→ **What the task asks**:
Your answer must be an exact transcription of the lines from the line with "D24; log entry 1). -/" through the final line of the data.

Data supplied START

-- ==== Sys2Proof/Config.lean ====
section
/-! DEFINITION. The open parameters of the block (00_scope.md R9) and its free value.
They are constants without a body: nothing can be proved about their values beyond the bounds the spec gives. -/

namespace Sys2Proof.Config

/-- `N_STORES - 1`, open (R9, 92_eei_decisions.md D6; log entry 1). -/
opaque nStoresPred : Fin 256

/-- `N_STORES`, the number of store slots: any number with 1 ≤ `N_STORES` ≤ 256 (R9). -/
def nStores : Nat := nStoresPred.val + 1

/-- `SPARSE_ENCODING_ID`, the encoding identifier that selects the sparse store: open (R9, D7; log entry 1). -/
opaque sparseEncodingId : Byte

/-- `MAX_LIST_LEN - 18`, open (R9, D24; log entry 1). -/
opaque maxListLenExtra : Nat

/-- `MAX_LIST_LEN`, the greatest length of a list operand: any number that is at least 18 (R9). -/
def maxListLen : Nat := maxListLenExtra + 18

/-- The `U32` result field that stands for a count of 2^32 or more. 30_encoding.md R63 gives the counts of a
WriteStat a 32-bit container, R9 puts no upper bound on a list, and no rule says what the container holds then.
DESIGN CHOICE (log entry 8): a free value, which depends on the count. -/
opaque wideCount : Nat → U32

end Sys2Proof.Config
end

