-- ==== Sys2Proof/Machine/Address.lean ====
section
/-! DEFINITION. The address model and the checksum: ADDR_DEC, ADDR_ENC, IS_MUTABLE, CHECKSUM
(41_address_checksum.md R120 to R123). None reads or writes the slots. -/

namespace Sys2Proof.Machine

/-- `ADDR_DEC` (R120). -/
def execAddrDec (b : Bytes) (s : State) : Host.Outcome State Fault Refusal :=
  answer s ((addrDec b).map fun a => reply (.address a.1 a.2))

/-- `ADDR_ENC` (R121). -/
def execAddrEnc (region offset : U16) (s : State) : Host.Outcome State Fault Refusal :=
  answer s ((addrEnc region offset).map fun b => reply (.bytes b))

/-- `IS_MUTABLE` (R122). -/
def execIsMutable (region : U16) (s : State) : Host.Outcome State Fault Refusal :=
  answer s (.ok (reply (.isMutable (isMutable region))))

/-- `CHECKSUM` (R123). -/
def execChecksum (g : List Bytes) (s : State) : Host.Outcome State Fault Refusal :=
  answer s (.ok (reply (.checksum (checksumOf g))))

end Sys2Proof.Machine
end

Data supplied END

→ **Output for this exercise**:
/-- `MAX_LIST_LEN - 18`, open (R9, D24; log entry 1). -/
opaque maxListLenExtra : Nat

/-- `MAX_LIST_LEN`, the greatest length of a list operand: any number that is at least 18 (R9). -/
def maxListLen : Nat := maxListLenExtra + 18

/-- The `U32` result field that stands for a count of 2^32 or more. 30_encoding.md R63 gives the counts of a
WriteStat a 32-bit container, R9 puts no upper bound on a list, and no rule says what the container holds then.
DESIGN CHOICE (log entry 8): a free value, which depends on the count. -/
opaque wideCount : Nat → U32

end Sys2Proof.Config
end

-- ==== Sys2Proof/Machine/Address.lean ====
section
/-! DEFINITION. The address model and the checksum: ADDR_DEC, ADDR_ENC, IS_MUTABLE, CHECKSUM
(41_address_checksum.md R120 to R123). None reads or writes the slots. -/

namespace Sys2Proof.Machine

/-- `ADDR_DEC` (R120). -/
def execAddrDec (b : Bytes) (s : State) : Host.Outcome State Fault Refusal :=
  answer s ((addrDec b).map fun a => reply (.address a.1 a.2))

/-- `ADDR_ENC` (R121). -/
def execAddrEnc (region offset : U16) (s : State) : Host.Outcome State Fault Refusal :=
  answer s ((addrEnc region offset).map fun b => reply (.bytes b))

/-- `IS_MUTABLE` (R122). -/
def execIsMutable (region : U16) (s : State) : Host.Outcome State Fault Refusal :=
  answer s (.ok (reply (.isMutable (isMutable region))))

/-- `CHECKSUM` (R123). -/
def execChecksum (g : List Bytes) (s : State) : Host.Outcome State Fault Refusal :=
  answer s (.ok (reply (.checksum (checksumOf g))))

end Sys2Proof.Machine
end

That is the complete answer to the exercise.